Nexstar Closes On Tribune Merger

At the same time it brings on board three former Tribune execs: Sean Compton, who will head WGN America; Dana Zimmer, who oversees distribution; and Gary Weitman, who is in charge of internal and external communications.

Nexstar Media Group on Thursday afternoon announced today that it completed its acquisition of Tribune Media in what it called an accretive transaction valued at approximately $7.2 billion including the assumption of Tribune Media’s outstanding debt.
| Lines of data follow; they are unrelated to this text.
/-- R13, R66: no command but RDSAMPLE reads MODE: from a state with another MODE it answers and emits the same. The two runs
get the same answers from outside: those placed in State, and past them what the model's oracle gives for equal traces (log
entries 1 and 2, unsafe for such a comparison; it does not come in where the placed answers cover the command). -/
def Obligations.OnlyRdsampleReadsTheMode : Prop :=
  ∀ (i : Instr) (s t : State) (m : ConvMode), i ≠ .rdsample → exec i s = .next t →
    ∃ m', exec i { s with mode := m } = .next { t with mode := m' }

/-- R17, R81: a protocol violation refuses and alters nothing: with other levels of `CS_N`, `XCFG` and other `VIOL` bits a
command emits the same events, uses the same answers and gives the same response. The two runs get the same answers from
outside: those placed in State, and past them what the model's oracle gives for equal traces (log entries 1 and 2, unsafe for
such a comparison, and U2 leaves those bytes any value; it does not come in where the placed answers cover the command). -/
def Obligations.ViolationsNeverAlterACommand : Prop :=
  ∀ (i : Instr) (s t : State) (c x : Bool) (v : Viol), exec i s = .next t →
    ∃ c' x' v', exec i { s with csN := c, xcfg := x, viol := v } = .next { t with csN := c', xcfg := x', viol := v' }

/-- R17: no step clears a VIOL bit, except the engine reset. -/
def Obligations.ViolationsAreSticky : Prop :=
  ∀ s t : State, step s = .next t → (∀ k ts, s.hostIn ≠ .reset k :: ts) →
    (s.viol.unsync = true → t.viol.unsync = true) ∧ (s.viol.nocfg = true → t.viol.nocfg = true) ∧
    (s.viol.overrun = true → t.viol.overrun = true)

/-- R17, R81, R93: once INIT has started the transport and asserted the chip-select, a step records no violation, unless the
host writes CMD while BUSY = 1, and the bus stays ready. -/
def Obligations.ReadyBusStaysInContract : Prop :=
  ∀ s t : State, step s = .next t → busReady s = true → inContract s = true →
    (∀ k ts, s.hostIn ≠ .reset k :: ts) → (∀ w ts, s.hostIn = .write w :: ts → s.busy = false) →
    busReady t = true ∧ inContract t = true

/-- The invariant of the engine's registers holds right after reset. -/
def Obligations.InvariantHoldsAtReset : Prop :=
  EngineInv State.reset

/-- R15, R16, R21, R61, R77: every step keeps the invariant: responses stay legal, a started transport has its chip-select
asserted, and every wait on the bus lasts `P_GAP`. The second part is an inference from INIT's order of events (R76). -/
def Obligations.EveryStepKeepsTheInvariant : Prop :=
  ∀ s t : State, EngineInv s → step s = .next t → EngineInv t

/-- R4, D37 (how a model refuses a configuration is the model's choice, log entry 7): one is refused exactly when the framing
byte is no byte, an address parameter is above 0x3F, or `P_GAP` is 0; and an accepted one has the values it was given. -/
def Obligations.ConfigurationOutOfRangeIsRefused : Prop :=
  ∀ (frame adc ifm data ident filt gap : Nat) (p : RatePacking) (o : BitOrder),
    (Config.build? frame adc ifm data ident filt p gap o = none ↔
      0xFF < frame ∨ 0x3F < adc ∨ 0x3F < ifm ∨ 0x3F < data ∨ 0x3F < ident ∨ 0x3F < filt ∨ gap = 0) ∧
    (∀ c, Config.build? frame adc ifm data ident filt p gap o = some c →
      c.frameByte.toNat = frame ∧ c.addrAdcMode.toNat = adc ∧ c.addrIfMode.toNat = ifm ∧ c.addrData.toNat = data ∧
      c.addrId.toNat = ident ∧ c.addrFilt0.toNat = filt ∧ c.gap = gap ∧ c.ratePacking = p ∧ c.bitOrder = o)
end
In addition, it said that three former members of Tribune Media’s senior management team have joined Nexstar, effective immediately:

  • Sean Compton has been named executive vice president, WGN America, WGN Radio and director of content acquisition. He is responsible for the management of these former Tribune Media properties, as well as the digital multicast television network, Antenna TV and will oversee Nexstar’s programming acquisitions across all television platforms.
  • Dana Zimmer becomes executive vice president and chief distribution and strategy officer. In her new role, Zimmer is responsible for the distribution and monetization of Nexstar’s broadcast and television content portfolio to cable, satellite, telco and digital media distributors. She will also manage relationships with Nexstar’s network partners at Fox, CBS, NBC, ABC and The CW.
  • Gary Weitman has been named executive vice president and chief communications officer, responsible for Nexstar’s internal and external communications, media relations, employee communication and the company’s intranet and its website, nexstar.tv.
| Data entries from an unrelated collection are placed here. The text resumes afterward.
-- ==== Sys2Proof/Tests/Slice0.lean ====
section
/-! SUPPORT. The model's own tests: the assembly checks refuse ill-formed operands; a word of every command, written out from
R41 and R42, decodes to it; one step of each command gives what 95_test_vectors.md says (the vector is named at each test); and
for every statement with hypotheses a concrete state and operands that meet them all (`test_witness_<Name>`). -/

namespace Sys2Proof.Tests

open Sys2Proof.Machine Sys2Proof.Claims

/-! ## Helpers -/

/-- The ready state of 95_test_vectors.md, with a mode and the bytes the device will answer. -/
def ready (m : ConvMode) (rx : List Byte) : State :=
  { State.reset with mode := m, csN := false, xcfg := true, rxIn := rx }

/-- The ready state with a command word accepted. -/
def running (w : Word64) (m : ConvMode) (rx : List Byte) : State := { ready m rx with cmd := w, busy := true }

/-- The next state of an outcome. -/
def next? : Host.Outcome State Fault Refusal → Option State
  | .next s => some s
  | .fault _ => none
  | .refused _ => none

/-- `next? o = some t` says no more and no less than `o = .next t`. -/
theorem test_next_iff (o : Host.Outcome State Fault Refusal) (t : State) : next? o = some t ↔ o = .next t := by
  cases o <;> simp [next?]

/-- The state after a command, or the state itself. -/
def after (i : Instr) (s : State) : State := (next? (exec i s)).getD s

/-- The state after a step, or the state itself. -/
def stepped (s : State) : State := (next? (step s)).getD s

/-- What one step on a command word shows: the events, the response, STAT. -/
def seen (w : Nat) (s : State) : List BusEvent × Word64 × Word32 :=
  let t := stepped (s.withFetchWord 64 w)
  (t.trace, t.resp, statWord t)

/-- Exchanges written as pairs of the byte sent and the byte received. -/
def xs (l : List (Byte × Byte)) : List BusEvent := l.map fun p => .xchg p.1 p.2

/-- The bytes sent, with the response and STAT, for the longer vectors. -/
def seenSent (w : Nat) (s : State) : List Byte × Word64 × Word32 :=
  let t := stepped (s.withFetchWord 64 w)
  (sent t.trace, t.resp, statWord t)

/-! ## The assembly checks refuse what does not fit (R56) -/

theorem test_wf_refuses_addr : (AsmCmd.rdreg 0x100 2).wf = false := by decide
theorem test_wf_refuses_len : (AsmCmd.rdreg 0x07 4).wf = false := by decide
theorem test_wf_refuses_byte : (AsmCmd.wrreg 0x07 1 0x100 none none).wf = false := by decide
theorem test_wf_refuses_optional_byte : (AsmCmd.wrreg 0x07 2 0x00 (some 0x100) none).wf = false := by decide
theorem test_wf_refuses_omitted_byte : (AsmCmd.wrreg 0x07 2 0x00 none none).wf = false := by decide
theorem test_wf_refuses_gap_in_bytes : (AsmCmd.wrreg 0x07 1 0x00 none (some 1)).wf = false := by decide
theorem test_wf_refuses_enable : (AsmCmd.setch 0x10 2).wf = false := by decide
theorem test_wf_refuses_target : (AsmCmd.setmode (.num 0x100)).wf = false := by decide
theorem test_wf_refuses_rate : (AsmCmd.setrate 0x100).wf = false := by decide
theorem test_wf_refuses_sample_byte : (AsmCmd.tosigned 0 0x100 0).wf = false := by decide
theorem test_wf_refuses_pseudo_value : (AsmLine.wr16 0x07 0x10000).valueFits = false := by decide
theorem test_wf_takes_out_of_range_address : (AsmCmd.rdreg 0x40 2).wf = true := by decide
theorem test_config_refuses_address : Config.build? 0 0x40 2 4 7 0x28 .word13 1 .msbFirst = none := by decide
theorem test_config_refuses_gap : Config.build? 0 1 2 4 7 0x28 .word13 0 .msbFirst = none := by decide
The combination creates the nation’s largest pure-play local broadcast television and digital media company, with 197 stations in 115 markets and national coverage and reach of approximately 39% of U.S. television households (reflecting the FCC’s UHF discount) or 63% without the discount..

Nexstar also announced that upon closing the Tribune deal it completed the previously announced divestitures of 21 television stations for total consideration of approximately $1.33 billion (inclusive of a purchase price adjustment for two Indianapolis stations sold to Circle City Broadcasting). Included in those spinoffs were eight television stations in seven markets purchased by E.W. Scripps.